The large number of factors possibly influencing the invasion process has motivated a search for which are most important (e.g. native diversity, free space, prior presence of NIS) [22]. Field experiments often investigate NIS success by manipulating one or two treatment variables and often yield conflicting results (e.g. [7,8,19,23]). These contradictory conclusions highlight the need for more complex experiments.

The objective of this study was to explore the relationship between NIS success and (i) species richness, (ii) available space and (iii) the percentage of native species within the community. For the purpose of this study, NIS success was defined as recruitment and growth of an NIS individual to a size large enough to be seen in photographs (greater than 1 mm). Monterey Harbor in Monterey Bay, California (36.602278° N, 121.891250° W) was chosen for ease of access and documented presence of NIS. We predicted that (i) recruitment of all species (both native and NIS) will be greater on monoculture assemblages than assemblages with greater species richness; (ii) recruitment of all species will be greater on assemblages with more available bare space than on assemblages with less available bare space; and (iii) recruitment of all species will be greater to assemblages containing a lower percentage of native species than to those assemblages with a higher percentage of native species.

2. Material and methods

Adult individuals of 16 species (nine native and seven NIS) that inhabit Monterey Harbor were collected in June 2012 (table 1; electronic supplementary material, figure S1; California Department of Fish and Wildlife Permit no. SC-11868) and attached to PVC tiles (20 × 20 cm) with different levels of richness, free space and percentage of native species. Adults from each species varied in size because of differences in growth form, but were randomly distributed among treatments to avoid bias because of this variation (electronic supplementary material, table S1). Hard-bodied organisms were attached to PVC tiles with marine epoxy (Water Weld JB weld and 3M marine sealant) and soft-bodied organisms were tied to tiles with dental floss (electronic supplementary material, figure S1). No losses were evident after the first sampling period.

Table 1.

Species biogeographic status (based on [24]) and combinations used in experimental treatments. Native status is designated as N for native or I for introduced.

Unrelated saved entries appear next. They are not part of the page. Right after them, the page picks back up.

/-- Lowest bits of the fields of a word whose value the owning chapter excludes (code RANGE). -/
def rangeFails (i : Image) (sid rel : Nat) : List Nat :=
  let w := secWord i sid rel
  let no (b : Nat) (ok : Bool) : List Nat := if ok then [] else [b]
  match sid with
  | 1 => if rel % 0x100 = 0 then no 1 (decide (fld w 4 1 ≤ 12)) else []
  | 3 =>
    if rel = 0 then no 0 (decide (fld w 1 0 ≤ 2))
    else if rel < 0x80 then []
    else no 0 (decide (fld w 10 0 ≤ 1024)) ++ no 20 (decide (1 ≤ fld w 31 20))
  | 4 => if rel < 0x200 ∧ rel % 16 = 0 then no 0 (decide (fld w 9 0 = 512)) else []
  | 5 => if 8 ≤ rel ∧ rel < 0x48 then no 1 (decide (fld w 2 1 ≠ 3)) else []
  | 6 => if rel % 0x20 = 0 ∧ bit w 0 = true then no 32 (decide (1 ≤ fld w 42 32) && decide (fld w 42 32 ≤ 1024)) else []
  | 7 =>
    if rel = 0 then no 48 (decide (825 ≤ fld w 59 48) && decide (fld w 59 48 ≤ 3300)) ++ no 60 (decide (fld w 62 60 ≤ 4))
    else if 0x80 ≤ rel ∧ rel % 16 = 0 ∧ bit w 63 = true then no 32 (decide (1 ≤ fld w 35 32) && decide (fld w 35 32 ≤ 8))
    else []
  | 8 =>
    if 0x2540 ≤ rel ∧ rel < 0x2D40 ∧ fld w 31 30 = 1 then no 16 (decide (fld w 29 21 < 288))
    else if 0x2D40 ≤ rel ∧ rel < 0x2D60 then no 8 (decide (1 ≤ fld w 15 8))
    else if rel = 0x2D60 then (List.range 8).flatMap (fun f => no (2 * f) (decide (fld w (2 * f + 1) (2 * f) ≠ 3)))
    else []
  | 9 =>
    if rel = 0 then no 0 (decide (1200 ≤ fld w 15 0) && decide (fld w 15 0 ≤ 4400))
    else if rel < 0x58 then
      (List.range 8).flatMap (fun k =>
        let d := rel - 8 + k
        let off := decide (d < 72) && decide (d % 18 < 12) || [74, 75, 76, 77, 79].contains d
        no (8 * k) (decide (fld w (8 * k + 7) (8 * k) = 1) || (decide (fld w (8 * k + 7) (8 * k) = 0) && off)))
    else []
  | 10 => if rel = 0x10 then no 0 (decide (fld w 1 0 ≤ 2)) else []
  | _ => []

/-- The failing field of a word with the lowest bit, RESERVED before RANGE on equal bits. -/
def wordFail (i : Image) (sid rel : Nat) : Option Rej :=
  let w := secWord i sid rel
  let z := ((zeroFields i sid rel).filter (fun f => decide (fld w f.1 f.2 ≠ 0))).map (fun f => (f.2, 0x10))
  let r := (rangeFails i sid rel).map (fun b => (b, 0x11))
  ((z ++ r).foldl (fun (m : Option (Nat × Nat)) x =>
    match m with
    | some y => if x.1 < y.1 then some x else m
    | none => some x) none).map (fun x => rejAt i x.2 { sid := sid, rel := rel, bit := x.1 })

/-- Reserved fields of the header and directory. -/
def headFail (i : Image) : Option Rej :=
  let z (o hi lo : Nat) : Option Rej := if fld (imgWord i o) hi lo = 0 then none else some { code := 0x10, off := o, bit := lo }
  firstFail ([z 8 63 48, z 0x10 63 32] ++ (List.range 4).map (fun k => z (0x20 + 8 * k) 63 0)
    ++ (List.range 12).flatMap (fun k =>
      if k < imgNsec i then [z (dirAt k) 31 16, z (dirAt k + 8) 63 32] else [z (dirAt k) 63 0, z (dirAt k + 8) 63 0]))

/-- A nonzero word between two sections, reported with the section before it. -/
def gapFail (i : Image) (sid lo hi : Nat) : Option Rej :=
  firstFail ((List.range ((hi - lo) / 8)).map (fun k =>
    if imgWord i (lo + 8 * k) = 0 then none else some { code := 0x10, sid := sid, off := lo + 8 * k }))

/-- Step 5 of R412. -/
def fieldsFail (i : Image) : Option Rej :=
  let d := imgDir i
  let first := match d.head? with
    | some e => e.off
    | none => 0x100
  match headFail i with
  | some r => some r
  | none =>
    match gapFail i 0 0x100 first with
    | some r => some r
    | none =>
      firstFail ((List.range d.length).flatMap (fun k =>
        match d[k]? with
        | none => []
        | some e =>
          let next := match d[k + 1]? with
            | some n => n.off
            | none => e.off + e.len
          (List.range (e.len / 8)).map (fun j => wordFail i e.sid (8 * j)) ++ [gapFail i e.sid (e.off + e.len) next]))

/-! ### Step 6: conflicts (Table GEAR-4) -/

/-- The partition a field names has EN 0 (code 0x38). -/
def partRef (i : Image) (p : Nat) (x : Spot) : Option Rej :=
  if imgPartEn i p then none else some (rejPair i 0x38 x ⟨1, p * 0x100, 0⟩)

/-- A floor word with FLOOR_BULK 0 or a sum above 63 (R54, R271). -/
def floorFail (i : Image) (code sid rel : Nat) : Option Rej :=
  let w := secWord i sid rel
  if fld w 17 12 = 0 then some (rejAt i code ⟨sid, rel, 12⟩)
  else if fld w 17 12 + fld w 11 6 + fld w 5 0 > 63 then some (rejPair i code ⟨sid, rel, 12⟩ ⟨sid, rel, 0⟩)
  else none

def threadsFail (i : Image) (c : Nat) : Option Rej :=
  if imgThreads i c ≤ 16 then none else some (rejPair i 0x20 ⟨2, c * 0x40, 25⟩ ⟨2, c * 0x40, 0⟩)

/-- The interrupt thread is UNALLOTTED; ITHR 0 of a core without threads names none (R42). -/
def ithrFail (i : Image) (c : Nat) : Option Rej :=
  if imgIthr i c = 0 ∨ imgIthr i c < imgThreads i c then none
  else some (rejPair i 0x21 (byteSpot 8 c 0) ⟨2, c * 0x40, 0⟩)

def maskFail (i : Image) (c : Nat) : Option Rej :=
  firstFail ((coreClasses i c).map (fun x =>
    if fld (secWord i 2 (c * 0x40 + 0x10 + x * 8)) 47 0 ≠ 0 then none
    else some (rejPair i 0x24 ⟨2, c * 0x40 + 0x10 + x * 8, 0⟩ ⟨2, c * 0x40, 0⟩)))

/-- The regions do not tile the populated range, of `top` units of 384 MiB (R293); `pos` is the end of those before. -/
def regionFail (i : Image) (top : Nat) : Nat → Nat → Nat → Nat → Option Rej
  | 0, _, pos, last => if pos = top then none else some (rejAt i 0x25 ⟨3, 0x10 + last * 8, 32⟩)
  | n + 1, r, pos, last =>
    let w := secWord i 3 (0x10 + r * 8)
    if fld w 5 3 > 4 then some (rejAt i 0x25 ⟨3, 0x10 + r * 8, 3⟩)
    else if !bit w 0 then regionFail i top n (r + 1) pos last
    else if fld w 28 16 ≠ pos then
      some (if pos = 0 then rejAt i 0x25 ⟨3, 0x10 + r * 8, 16⟩ else rejPair i 0x25 ⟨3, 0x10 + r * 8, 16⟩ ⟨3, 0x10 + last * 8, 32⟩)
    else if fld w 44 32 = 0 then some (rejAt i 0x25 ⟨3, 0x10 + r * 8, 32⟩)
    else regionFail i top n (r + 1) (pos + fld w 44 32) r

def slicesFail (i : Image) (d : Nat) : Option Rej :=
  let w := secWord i 3 (0x30 + d * 8)
  let n := (List.range 16).countP (fun k => !bit w k)
  if [0, 1, 2, 4, 8, 16].contains n then none else some (rejAt i 0x26 ⟨3, 0x30 + d * 8, 0⟩)

def rateFail (i : Image) (g : Nat) : Option Rej :=
  if ((List.range 4).map (fun c => fld (secWord i 3 (bktAt g c)) 10 0)).sum ≤ 1024 then none
  else some (rejPair i 0x27 ⟨3, bktAt g 3, 0⟩ ⟨3, bktAt g 0, 0⟩)

def starveFail (i : Image) (g : Nat) : Option Rej :=
  firstFail ((imgClasses i).map (fun c =>
    let w := secWord i 3 (bktAt g c)
    if fld w 10 0 = 0 ∧ bit w 19 = false then some (rejPair i 0x28 ⟨3, bktAt g c, 19⟩ ⟨3, bktAt g c, 0⟩) else none))

def rsvFail (i : Image) (e : Nat) : Option Rej :=
  if fld (secWord i 4 (e * 16)) 41 32 ≤ 512 then none else some (rejAt i 0x29 ⟨4, e * 16, 32⟩)

/-- Freewheel allotments of an engine's contexts, in 4 KiB units. -/
def imgFwb (i : Image) (e : Nat) : Nat :=
  (((imgCtxs i).filter (fun x => decide (engineOf x = e))).map (fun x => fld (secWord i 4 (ctxAt x)) 15 6)).sum

/-- Freewheel allotments of a C-die engine above its FWTOTAL. -/
def fwFail (i : Image) (e : Nat) : Option Rej :=
  let l := (imgCtxs i).filter (fun x => decide (engineOf x = e))
  if imgFwb i e ≤ fld (secWord i 4 (e * 16)) 9 0 then none
  else some (rejPair i 0x2A ⟨4, ctxAt (l.getLast?.getD 0), 6⟩ ⟨4, e * 16, 0⟩)

/-- Hub freewheel allotments, in 4 KiB units, and staging of the trees, in MiB, above 256 MiB (R339); the allotments of a hub
engine above its share are refused with them (log 61). -/
def stagingFail (i : Image) : Option Rej :=
  let fw := ((List.range 4).map (fun e => imgFwb i (32 + e))).sum * 2 ^ 12
  let st := ((imgTrees i).map (fun t => fld (secWord i 6 (t * 0x20)) 63 48)).sum * 2 ^ 20
  let held := (imgCtxs i).filter (fun x => decide (32 ≤ engineOf x) && decide (fld (secWord i 4 (ctxAt x)) 15 6 ≠ 0))
  let fwSpot (x : Option Nat) : Spot := ⟨4, ctxAt (x.getD 0), 6⟩
  let stSpot (t : Option Nat) : Spot := ⟨6, t.getD 0 * 0x20, 48⟩
  let hub (e : Nat) : Option Rej :=
    if imgFwb i (32 + e) ≤ fld (secWord i 4 ((32 + e) * 16)) 9 0 then none
    else some (rejPair i 0x2B (fwSpot (held.filter (fun x => decide (engineOf x = 32 + e))).getLast?) ⟨4, (32 + e) * 16, 0⟩)
  if 2 ^ 28 < fw + st then
    some (if st = 0 then rejPair i 0x2B (fwSpot held.getLast?) (fwSpot held.head?)
      else rejPair i 0x2B (stSpot (imgTrees i).getLast?) (if fw = 0 then stSpot (imgTrees i).head? else fwSpot held.getLast?))
  else firstFail ((List.range 4).map hub)

def treeFail (i : Image) (t : Nat) : Option Rej :=
  let w := secWord i 6 (t * 0x20)
  if bit w 0 && bit w 1 && decide (fld w 42 32 ≠ 4) then some (rejPair i 0x2C ⟨6, t * 0x20, 32⟩ ⟨6, t * 0x20, 1⟩) else none

def routeFail (i : Image) (d : Nat) : Option Rej :=
  let w := secWord i 5 (0x200 + d * 8)
  if fld w 7 6 = 3 then some (rejAt i 0x2D ⟨5, 0x200 + d * 8, 6⟩)
  else if bit w 4 && !(imgPorts i).contains (fld w 2 0) then
    some (rejPair i 0x2D ⟨5, 0x200 + d * 8, 0⟩ ⟨5, 8 + fld w 2 0 * 8, 0⟩)
  else none

def tmoFail (i : Image) : Option Rej :=
  match (imgPorts i).getLast? with
  | none => none
  | some p => if fld (secWord i 5 0) 63 32 = 0 then some (rejPair i 0x2E ⟨5, 8 + p * 8, 0⟩ ⟨5, 0, 32⟩) else none

/-- The cadence port is enabled with port 7 declared ×8 (R27). -/
def port7Fail (i : Image) : Option Rej :=
  let w := secWord i 5 0x40
  if imgCadEn i && bit w 0 && decide (fld w 2 1 = 0) then some (rejPair i 0x2F ⟨7, 0, 63⟩ ⟨5, 0x40, 1⟩) else none

/-- The raster and channel cases of R389. -/
def rasterFail (i : Image) : Option Rej :=
  let w := secWord i 7 8
  if fld w 63 48 % 8 ≠ 0 then some (rejAt i 0x30 ⟨7, 8, 48⟩)
  else if fld w 47 32 + fld w 63 48 > fld w 31 16 then some (rejPair i 0x30 ⟨7, 8, 48⟩ ⟨7, 8, 16⟩)
  else
    firstFail ((imgChans i).map (fun c =>
      let x := imgChan i c
      if x.actw = 0 then some (rejAt i 0x30 ⟨7, 0x10 + c * 16, 32⟩)
      else if x.fmt = 1 ∧ x.actw % 2 = 1 then some (rejPair i 0x30 ⟨7, 0x10 + c * 16, 60⟩ ⟨7, 0x10 + c * 16, 32⟩)
      else if x.fmt > 3 then some (rejAt i 0x30 ⟨7, 0x10 + c * 16, 60⟩) else none))

/-- The bytes of one slice of every enabled channel, with their headers (R389). -/
def sliceBytes (i : Image) : Nat := ((imgChans i).map (fun c => (imgChan i c).slb + 32)).sum

/-- The rate cases of R389, of an image that carries CAD. The slice bytes stand in FMT and ACTW of the enabled channels: their
latest field is FMT of the last one. -/
def cadRateFail (i : Image) : Option Rej :=
  let h := fld (secWord i 7 8) 15 0
  let lead := fld (secWord i 7 0) 47 28
  let size : Spot := ⟨7, 0x10 + (imgChans i).getLast?.getD 0 * 16, 60⟩
  if !imgHas i 7 then none
  else if sliceBytes i > 320 * 8 * h then some (rejPair i 0x31 size ⟨7, 8, 0⟩)
  else if lead < (sliceBytes i + 319) / 320 + 64 then
    some (if (imgChans i).isEmpty then rejAt i 0x31 ⟨7, 0, 28⟩ else rejPair i 0x31 size ⟨7, 0, 28⟩)
  else if 8 * h < lead then some (rejPair i 0x31 ⟨7, 8, 0⟩ ⟨7, 0, 28⟩)
  else none

/-- `[a, a + n)` lies whole in populated LPDDR6 of `top` bytes or in pool scratch of the image (R389). -/
def placedIn (i : Image) (top a n : Nat) : Bool :=
  decide (a + n ≤ top)
    || (decide (0x21000000000 ≤ a) && decide (a + n ≤ 0x21020000000)
      && (List.range ((a + n - 1 - 0x21000000000) / 0x800000 - (a - 0x21000000000) / 0x800000 + 1)).all (fun k =>
        let sl := (a - 0x21000000000) / 0x800000 + k
        bit (secWord i 3 (0x30 + sl / 16 * 8)) (sl % 16) && imgOn i (sl / 16 * 18 + 8 + sl % 16 / 4)))

/-- The ring cases of R389. -/
def ringFail (i : Image) (top : Nat) : Option Rej :=
  firstFail ((imgChans i).map (fun c =>
    let x := imgChan i c
    let sum := ((imgChans i).filter (fun k => decide (k ≤ c))).foldl (fun n k => n + (imgChan i k).nslot * (imgChan i k).slb) 0
    if ([2, 4, 8, 16, 32, 64].contains x.nslot) = false then some (rejAt i 0x32 ⟨7, 0x10 + c * 16, 48⟩)
    else if sum > 2 ^ 24 then some (rejPair i 0x32 ⟨7, 0x10 + c * 16, 60⟩ ⟨7, 0x10 + (imgChans i).head?.getD 0 * 16, 32⟩)
    else if !placedIn i top x.ring (x.nslot * x.sls) then some (rejAt i 0x32 ⟨7, 0x18 + c * 16, 12⟩)
    else none))

/-- The rules of R402 for pool `p`. -/
def poolFail (i : Image) (p : Nat) : Option Rej :=
  let x := imgPool i p
  let w := 0x80 + p * 16
  let below := (imgPools i).filter (fun q => decide (q < p))
  let both := below.find? (fun q => (poolCores x).any (fun c => (poolCores (imgPool i q)).contains c))
  let thr := (poolCores x).find? (fun c => decide (x.nthr > (imgCounts i c).getD 1 0))
  let same := below.find? (fun q => (poolCtxs x).any (fun c => (poolCtxs (imgPool i q)).contains c))
  let odd := (poolCtxs x).find? (fun c =>
    let v := if c < 10752 then secWord i 4 (ctxAt c) else 0
    !bit v 0 || decide (fld v 2 1 ≠ 0) || decide (fld v 4 3 ≠ x.part))
  match both, thr, same, odd with
  | some q, _, _, _ => some (rejPair i 0x33 ⟨7, w, 40⟩ ⟨7, 0x80 + q * 16, 40⟩)
  | none, some c, _, _ => some (rejPair i 0x33 ⟨7, w, 36⟩ ⟨2, c * 0x40, 5⟩)
  | none, none, some q, _ => some (rejPair i 0x33 ⟨7, w + 8, 0⟩ ⟨7, 0x88 + q * 16, 0⟩)
  | none, none, none, some c => some (rejPair i 0x33 ⟨7, w + 8, 0⟩ ⟨4, ctxAt c, 0⟩)
  | none, none, none, none => none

monoculture	medium diversity	high diversity
Botrylloides violaceus (I)	Botryllus ‘schlosseri’ (I) W. subtorquata (I) M. senile (N) Barentsia ramosa (N)	Botryllus ‘schlosseri’ (I) Watersipora subtorquata (I) Bugula neritina (I) D. listerianum (I) Mytilus californianus (N) M. senile (N) C. californica (N) B. crenatus (N)
Watersipora subtorquata (I)	W. subtorquata (I) B. violaceus (I) Eudistylia polymorpha (N) B. crenatus (N)	W. subtorquata (I) B. violaceus (I) Bugula neritina (I) Ciona savignyi (I) Eudistylia polymorpha (N) B. crenatus (N) A. ceratodes (N) M. senile (N)
Mytilus galloprovincialis (I)	M. galloprovincialis (I) B. violaceus (I) A. ceratodes (N) C. californica (N)	M. galloprovincialis (I) B. violaceus (I) Bugula neritina (I) Botryllus ‘schlosseri’ (I) A. ceratodes (N) C. californica (N) Barentsia ramosa (N) Distaplia occidentalis (N)
Diplosoma listerianum (I)	Ciona savignyi (I) D. listerianum (I) Aplidium californicum (N) Barentsia ramosa (N)	Ciona savignyi (I) D. listerianum (I) W. subtorquata (I) B. violaceus (I) Aplidium californium (N) Barentsia ramosa (N) Distaplia occidentalis (N) Mytilus californianus (N)
Ascidia ceratodes (N)	C. californica (N) Balanus glandula (N) Aplidium californicum (N) Mytilus californianus (N)	A. ceratodes (N) B. crenatus (N) Barentsia ramosa (N) Eudistylia polymorpha (N) C. californica (N) Distaplia occidentalis (N) Mytilus californianus (N) M. senile (N)
Balanus crenatus (N)	M. senile (N) Eudistylia polymorpha (N) Barentsia ramosa (N) B. crenatus (N)	M. senile (N) Eudistylia polymorpha (N) Mytilus californianus (N) Distaplia occidentalis (N) B. crenatus (N) A. ceratodes (N) Aplidium californium (N) C. californica (N)
Corynactis californica (N)	A. ceratodes (N) Distaplia occidentalis (N) Corynactis californica (N) Barentsia ramosa (N)
Metridium senile (N)	Distaplia occidentalis (N) M. senile (N) Mytilus californianus (N) A. ceratodes (N)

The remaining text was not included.